Action item:
The expected result is the material below, reproduced exactly from its first line through the line containing "namespace Sys2Proof.Config".

Supplied entries:
|---|
-- ==== Sys2Proof/Config.lean ====
section
/-! DEFINITION. The parameters of 00_scope.md R9: the fixed constants, the instance parameters UNIMPL_POLICY and
BUF_MAX, and the free values that stand for store contents the spec leaves unspecified (R45, U13). -/

namespace Sys2Proof.Config

/-- `VERSION`, the only accepted header version (R9, R82). -/
@[simp] abbrev version : BitVec 2 := 2

/-- `HDR_BYTES` (R9). -/
@[simp] abbrev hdrBytes : Nat := 4

/-- `WORD_BYTES`, the unit of the header's length field (R9, R86). -/
@[simp] abbrev wordBytes : Nat := 4

/-- `BLOCK_BYTES` (R9). -/
@[simp] abbrev blockBytes : Nat := 24

/-- `MAX_REPORTS` (R9). -/
@[simp] abbrev maxReports : Nat := 31

/-- `LOST_MIN` (R9). -/
@[simp] abbrev lostMin : Int := -8388608

/-- `LOST_MAX` (R9). -/
@[simp] abbrev lostMax : Int := 8388607

/-- `PT_SR` (R9). -/
@[simp] abbrev ptSr : Byte := 200

/-- `PT_RR` (R9). -/
@[simp] abbrev ptRr : Byte := 201

/-- `PT_SDES` (R9). -/
@[simp] abbrev ptSdes : Byte := 202

/-- `PT_BYE` (R9). -/
@[simp] abbrev ptBye : Byte := 203

/-- `PT_RTPFB` (R9). -/
@[simp] abbrev ptRtpfb : Byte := 205

/-- `PT_PSFB` (R9). -/
@[simp] abbrev ptPsfb : Byte := 206

/-- `UNIMPL_POLICY` (R9, R34): what DECODE appends for a packet whose type is not 201. -/
inductive Policy where
  | drop
  | keepOpaque
deriving DecidableEq, Repr

/-- The instance parameters: a strap and a size, which no step writes (R34; R9, D8). `bufMax` is `none` for an instance
with no largest buffer, as D8 allows. -/
structure Cfg where
  policy : Policy
  bufMax : Option Nat
deriving DecidableEq, Repr

/-- `IBUF_LEN <= BUF_MAX` (R33, R37). -/
def Cfg.admits (c : Cfg) (n : Nat) : Bool :=
  match c.bufMax with
  | none => true
  | some b => n ≤ b

/-- `ADDR_W = ceil(log2(BUF_MAX + 1))` (R9), where BUF_MAX is bounded. -/
def Cfg.addrW (c : Cfg) : Option Nat :=
  c.bufMax.map fun b => if b = 0 then 0 else Nat.log2 b + 1

/-- The default instance: policy DROP (D6) and no largest buffer (DESIGN CHOICE, log 10). -/
def Cfg.default : Cfg := { policy := .drop, bufMax := none }

/-- FREE VALUE (R45, U13; log 6): the byte of IBUF at an address the host has not written since the last reset.
The first argument is the number of resets so far, the second the address. -/
opaque ibufUnwritten : Nat → Nat → Byte

/-- FREE VALUE (R45, U13; log 7): the record of PIN at an index the host has not written since the last reset.
The first argument is the number of resets so far, the second the index. -/
opaque pinUnwritten : Nat → Nat → Packet

end Sys2Proof.Config
end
|---|
Output of the task:
-- ==== Sys2Proof/Config.lean ====
section
/-! DEFINITION. The parameters of 00_scope.md R9: the fixed constants, the instance parameters UNIMPL_POLICY and
BUF_MAX, and the free values that stand for store contents the spec leaves unspecified (R45, U13). -/

namespace Sys2Proof.Config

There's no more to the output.